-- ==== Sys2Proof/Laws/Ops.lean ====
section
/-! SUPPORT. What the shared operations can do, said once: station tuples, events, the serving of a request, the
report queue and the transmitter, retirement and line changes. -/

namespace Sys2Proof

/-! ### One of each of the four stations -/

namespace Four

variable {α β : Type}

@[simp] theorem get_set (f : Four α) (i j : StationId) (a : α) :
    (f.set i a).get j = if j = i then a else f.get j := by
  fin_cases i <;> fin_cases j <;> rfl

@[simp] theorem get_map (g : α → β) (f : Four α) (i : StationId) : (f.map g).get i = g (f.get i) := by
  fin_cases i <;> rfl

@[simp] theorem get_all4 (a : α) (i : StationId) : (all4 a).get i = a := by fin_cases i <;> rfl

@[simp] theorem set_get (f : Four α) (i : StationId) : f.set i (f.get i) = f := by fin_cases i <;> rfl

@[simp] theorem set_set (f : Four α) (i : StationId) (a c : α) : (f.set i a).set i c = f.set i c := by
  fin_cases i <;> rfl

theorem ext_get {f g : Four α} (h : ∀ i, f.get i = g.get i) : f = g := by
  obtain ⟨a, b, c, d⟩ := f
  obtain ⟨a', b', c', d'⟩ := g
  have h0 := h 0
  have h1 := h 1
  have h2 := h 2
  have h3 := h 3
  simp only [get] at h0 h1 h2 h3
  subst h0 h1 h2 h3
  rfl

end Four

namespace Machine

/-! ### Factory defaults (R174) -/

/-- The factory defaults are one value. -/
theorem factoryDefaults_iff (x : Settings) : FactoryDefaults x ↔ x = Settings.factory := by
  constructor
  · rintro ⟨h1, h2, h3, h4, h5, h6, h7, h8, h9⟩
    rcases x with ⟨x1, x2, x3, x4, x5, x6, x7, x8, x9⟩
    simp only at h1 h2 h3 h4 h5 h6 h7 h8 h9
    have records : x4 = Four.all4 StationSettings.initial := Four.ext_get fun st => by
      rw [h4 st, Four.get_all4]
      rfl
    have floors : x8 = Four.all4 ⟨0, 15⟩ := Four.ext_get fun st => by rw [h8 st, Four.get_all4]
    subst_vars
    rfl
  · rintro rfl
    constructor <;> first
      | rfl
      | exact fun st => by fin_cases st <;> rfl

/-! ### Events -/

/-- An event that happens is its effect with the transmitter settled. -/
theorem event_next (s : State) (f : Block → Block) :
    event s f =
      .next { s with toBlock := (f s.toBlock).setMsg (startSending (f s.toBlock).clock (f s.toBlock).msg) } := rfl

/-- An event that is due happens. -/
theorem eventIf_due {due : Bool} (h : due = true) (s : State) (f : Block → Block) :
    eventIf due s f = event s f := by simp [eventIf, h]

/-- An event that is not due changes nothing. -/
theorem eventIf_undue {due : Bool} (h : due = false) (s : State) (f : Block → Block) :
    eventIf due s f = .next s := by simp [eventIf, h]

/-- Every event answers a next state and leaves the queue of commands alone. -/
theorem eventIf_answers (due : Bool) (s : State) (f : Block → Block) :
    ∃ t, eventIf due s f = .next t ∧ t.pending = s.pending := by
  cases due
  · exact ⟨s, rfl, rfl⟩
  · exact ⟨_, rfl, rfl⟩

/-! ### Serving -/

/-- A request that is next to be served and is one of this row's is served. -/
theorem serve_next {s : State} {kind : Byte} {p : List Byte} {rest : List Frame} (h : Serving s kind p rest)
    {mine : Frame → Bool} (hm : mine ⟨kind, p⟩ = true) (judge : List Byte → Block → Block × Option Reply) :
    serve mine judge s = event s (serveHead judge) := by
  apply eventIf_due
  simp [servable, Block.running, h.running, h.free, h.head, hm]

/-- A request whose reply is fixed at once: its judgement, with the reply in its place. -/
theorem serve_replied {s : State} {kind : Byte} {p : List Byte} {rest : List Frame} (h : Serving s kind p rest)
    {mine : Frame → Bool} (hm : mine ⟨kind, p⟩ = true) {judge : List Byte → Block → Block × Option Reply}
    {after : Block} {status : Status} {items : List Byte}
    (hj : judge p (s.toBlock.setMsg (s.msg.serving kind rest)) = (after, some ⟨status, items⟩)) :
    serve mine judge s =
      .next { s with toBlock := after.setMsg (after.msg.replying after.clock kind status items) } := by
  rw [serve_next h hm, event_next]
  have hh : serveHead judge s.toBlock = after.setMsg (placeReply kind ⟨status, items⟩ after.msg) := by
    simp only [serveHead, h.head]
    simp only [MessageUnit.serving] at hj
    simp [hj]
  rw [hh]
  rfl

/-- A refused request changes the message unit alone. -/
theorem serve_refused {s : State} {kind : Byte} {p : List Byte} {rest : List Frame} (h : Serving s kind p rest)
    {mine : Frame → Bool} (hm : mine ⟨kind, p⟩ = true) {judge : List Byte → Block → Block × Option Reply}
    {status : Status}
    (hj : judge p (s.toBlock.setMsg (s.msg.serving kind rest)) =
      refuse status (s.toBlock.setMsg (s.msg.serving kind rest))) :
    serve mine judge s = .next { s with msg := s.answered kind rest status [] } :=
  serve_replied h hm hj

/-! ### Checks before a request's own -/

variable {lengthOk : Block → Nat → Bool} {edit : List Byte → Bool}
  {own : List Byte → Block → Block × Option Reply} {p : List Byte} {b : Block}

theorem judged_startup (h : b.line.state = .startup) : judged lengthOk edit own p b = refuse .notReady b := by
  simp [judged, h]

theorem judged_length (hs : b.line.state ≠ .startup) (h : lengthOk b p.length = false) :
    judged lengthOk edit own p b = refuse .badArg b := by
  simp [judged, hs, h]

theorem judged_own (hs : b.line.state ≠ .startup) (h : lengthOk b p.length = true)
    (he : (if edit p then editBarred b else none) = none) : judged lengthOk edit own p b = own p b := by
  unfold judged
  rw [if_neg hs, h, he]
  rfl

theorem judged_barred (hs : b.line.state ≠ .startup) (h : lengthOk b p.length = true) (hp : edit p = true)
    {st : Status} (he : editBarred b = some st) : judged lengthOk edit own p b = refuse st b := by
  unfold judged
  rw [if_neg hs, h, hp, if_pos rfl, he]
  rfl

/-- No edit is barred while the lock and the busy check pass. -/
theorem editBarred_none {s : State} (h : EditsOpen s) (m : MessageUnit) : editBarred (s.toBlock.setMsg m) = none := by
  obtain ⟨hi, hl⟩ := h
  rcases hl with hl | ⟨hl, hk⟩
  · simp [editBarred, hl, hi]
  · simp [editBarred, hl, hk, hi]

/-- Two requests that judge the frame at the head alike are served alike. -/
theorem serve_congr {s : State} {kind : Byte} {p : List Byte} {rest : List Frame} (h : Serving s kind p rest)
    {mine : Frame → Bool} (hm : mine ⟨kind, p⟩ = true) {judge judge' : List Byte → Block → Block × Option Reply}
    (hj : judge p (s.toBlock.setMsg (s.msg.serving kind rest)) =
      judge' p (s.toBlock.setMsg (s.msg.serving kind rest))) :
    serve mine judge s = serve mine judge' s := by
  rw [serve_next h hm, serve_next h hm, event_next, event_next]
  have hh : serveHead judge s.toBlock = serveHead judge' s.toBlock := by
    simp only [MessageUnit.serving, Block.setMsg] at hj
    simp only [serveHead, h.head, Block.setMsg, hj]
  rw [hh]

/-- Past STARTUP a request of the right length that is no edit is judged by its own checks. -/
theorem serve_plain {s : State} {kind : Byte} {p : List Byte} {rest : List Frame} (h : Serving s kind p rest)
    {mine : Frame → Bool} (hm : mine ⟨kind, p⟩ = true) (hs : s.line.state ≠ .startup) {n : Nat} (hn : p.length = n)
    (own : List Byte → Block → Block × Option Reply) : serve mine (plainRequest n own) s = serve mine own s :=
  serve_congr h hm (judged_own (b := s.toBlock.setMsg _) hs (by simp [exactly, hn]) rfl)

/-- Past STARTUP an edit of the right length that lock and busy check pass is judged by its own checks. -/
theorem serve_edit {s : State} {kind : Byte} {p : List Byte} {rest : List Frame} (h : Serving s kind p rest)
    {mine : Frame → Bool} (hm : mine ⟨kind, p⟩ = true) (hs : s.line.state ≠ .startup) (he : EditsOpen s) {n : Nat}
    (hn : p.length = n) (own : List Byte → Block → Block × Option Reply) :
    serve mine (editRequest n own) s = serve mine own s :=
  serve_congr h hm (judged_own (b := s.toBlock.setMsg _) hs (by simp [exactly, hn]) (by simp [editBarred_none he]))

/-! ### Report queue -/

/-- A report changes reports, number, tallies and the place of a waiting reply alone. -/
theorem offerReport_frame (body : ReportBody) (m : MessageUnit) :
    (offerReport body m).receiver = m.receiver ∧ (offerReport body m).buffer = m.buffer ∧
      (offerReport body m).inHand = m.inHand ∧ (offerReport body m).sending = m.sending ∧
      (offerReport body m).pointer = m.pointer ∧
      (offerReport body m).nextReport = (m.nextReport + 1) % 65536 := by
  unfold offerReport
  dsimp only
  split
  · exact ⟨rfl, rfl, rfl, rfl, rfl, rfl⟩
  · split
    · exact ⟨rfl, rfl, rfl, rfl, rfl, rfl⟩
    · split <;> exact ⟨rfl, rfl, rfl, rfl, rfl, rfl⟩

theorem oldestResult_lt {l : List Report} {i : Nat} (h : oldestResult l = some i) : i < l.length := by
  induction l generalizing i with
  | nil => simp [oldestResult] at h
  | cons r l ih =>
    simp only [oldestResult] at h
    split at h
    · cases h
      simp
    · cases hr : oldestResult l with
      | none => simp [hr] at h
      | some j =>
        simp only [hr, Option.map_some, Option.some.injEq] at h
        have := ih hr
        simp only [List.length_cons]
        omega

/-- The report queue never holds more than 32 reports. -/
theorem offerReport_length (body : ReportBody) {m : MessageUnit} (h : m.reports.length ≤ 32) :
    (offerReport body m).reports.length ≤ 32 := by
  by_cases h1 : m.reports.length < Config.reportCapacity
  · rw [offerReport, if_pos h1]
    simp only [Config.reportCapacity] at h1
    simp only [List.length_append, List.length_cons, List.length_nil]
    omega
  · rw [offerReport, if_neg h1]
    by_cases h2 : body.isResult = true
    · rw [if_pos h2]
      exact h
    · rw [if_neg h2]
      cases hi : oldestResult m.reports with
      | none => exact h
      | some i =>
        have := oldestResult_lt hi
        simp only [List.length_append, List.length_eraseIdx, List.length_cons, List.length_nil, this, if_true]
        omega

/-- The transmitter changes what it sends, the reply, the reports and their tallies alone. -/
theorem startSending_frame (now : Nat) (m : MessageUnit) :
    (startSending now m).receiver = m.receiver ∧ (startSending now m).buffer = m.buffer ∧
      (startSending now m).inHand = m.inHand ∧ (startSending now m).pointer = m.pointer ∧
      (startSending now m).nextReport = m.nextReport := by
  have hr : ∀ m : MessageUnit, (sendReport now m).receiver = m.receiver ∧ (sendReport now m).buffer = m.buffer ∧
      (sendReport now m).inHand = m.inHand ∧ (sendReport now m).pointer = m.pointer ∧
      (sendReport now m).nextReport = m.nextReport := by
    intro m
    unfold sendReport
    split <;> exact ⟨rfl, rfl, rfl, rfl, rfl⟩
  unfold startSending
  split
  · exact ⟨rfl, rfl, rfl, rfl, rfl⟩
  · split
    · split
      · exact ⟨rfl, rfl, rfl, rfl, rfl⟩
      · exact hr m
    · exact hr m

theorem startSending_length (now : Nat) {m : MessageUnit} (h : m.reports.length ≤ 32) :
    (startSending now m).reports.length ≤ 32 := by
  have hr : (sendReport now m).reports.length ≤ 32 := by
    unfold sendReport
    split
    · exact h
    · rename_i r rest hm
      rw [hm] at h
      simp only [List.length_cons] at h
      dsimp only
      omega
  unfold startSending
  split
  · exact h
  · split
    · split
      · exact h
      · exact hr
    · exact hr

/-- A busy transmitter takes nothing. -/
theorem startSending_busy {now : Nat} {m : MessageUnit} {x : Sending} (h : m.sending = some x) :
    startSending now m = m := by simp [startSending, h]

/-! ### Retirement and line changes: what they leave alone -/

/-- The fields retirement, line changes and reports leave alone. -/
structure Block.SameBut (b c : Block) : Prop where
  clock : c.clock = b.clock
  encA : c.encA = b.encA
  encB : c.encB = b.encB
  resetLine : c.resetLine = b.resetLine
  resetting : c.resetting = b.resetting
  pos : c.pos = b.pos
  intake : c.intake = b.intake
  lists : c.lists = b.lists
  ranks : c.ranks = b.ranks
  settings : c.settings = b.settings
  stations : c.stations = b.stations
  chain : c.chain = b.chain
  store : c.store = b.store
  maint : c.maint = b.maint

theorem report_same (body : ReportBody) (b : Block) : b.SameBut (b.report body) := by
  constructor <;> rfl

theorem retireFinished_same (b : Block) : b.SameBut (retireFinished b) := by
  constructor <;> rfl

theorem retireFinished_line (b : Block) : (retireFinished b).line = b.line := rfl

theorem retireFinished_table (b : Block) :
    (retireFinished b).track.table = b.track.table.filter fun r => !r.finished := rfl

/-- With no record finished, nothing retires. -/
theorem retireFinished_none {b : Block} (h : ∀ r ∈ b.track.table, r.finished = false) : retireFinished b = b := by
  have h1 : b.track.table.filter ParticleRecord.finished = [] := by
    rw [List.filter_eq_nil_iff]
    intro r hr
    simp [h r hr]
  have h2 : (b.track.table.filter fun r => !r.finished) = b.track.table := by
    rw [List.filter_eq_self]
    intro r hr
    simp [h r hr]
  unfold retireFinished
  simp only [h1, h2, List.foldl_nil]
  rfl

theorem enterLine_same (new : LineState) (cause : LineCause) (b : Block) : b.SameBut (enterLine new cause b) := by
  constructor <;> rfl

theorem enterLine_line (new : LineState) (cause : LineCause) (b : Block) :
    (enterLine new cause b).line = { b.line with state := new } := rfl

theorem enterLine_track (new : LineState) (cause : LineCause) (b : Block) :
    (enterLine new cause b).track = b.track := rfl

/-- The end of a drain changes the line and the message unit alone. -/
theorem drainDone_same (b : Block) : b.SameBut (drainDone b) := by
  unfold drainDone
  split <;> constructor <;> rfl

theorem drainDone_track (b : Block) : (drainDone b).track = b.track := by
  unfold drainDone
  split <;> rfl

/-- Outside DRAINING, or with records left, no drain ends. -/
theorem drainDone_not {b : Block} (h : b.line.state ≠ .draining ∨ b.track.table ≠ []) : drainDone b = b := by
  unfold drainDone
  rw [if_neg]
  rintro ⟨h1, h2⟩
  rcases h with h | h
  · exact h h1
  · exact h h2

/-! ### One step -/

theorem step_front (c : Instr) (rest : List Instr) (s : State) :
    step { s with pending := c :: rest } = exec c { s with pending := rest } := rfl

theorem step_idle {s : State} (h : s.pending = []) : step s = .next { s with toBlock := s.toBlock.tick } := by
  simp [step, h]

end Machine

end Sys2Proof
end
• • • • •
◆ Instructions to follow ◆
Out of the data above, set down the lines from the one with "is served. -/" to the one with "simp [servable, Block.running, h.running, h.free, h.head, hm]", both included, exactly as written and with no additions.

◆ Result of the exercise ◆
/-- A request that is next to be served and is one of this row's is served. -/
theorem serve_next {s : State} {kind : Byte} {p : List Byte} {rest : List Frame} (h : Serving s kind p rest)
    {mine : Frame → Bool} (hm : mine ⟨kind, p⟩ = true) (judge : List Byte → Block → Block × Option Reply) :
    serve mine judge s = event s (serveHead judge) := by
  apply eventIf_due
  simp [servable, Block.running, h.running, h.free, h.head, hm]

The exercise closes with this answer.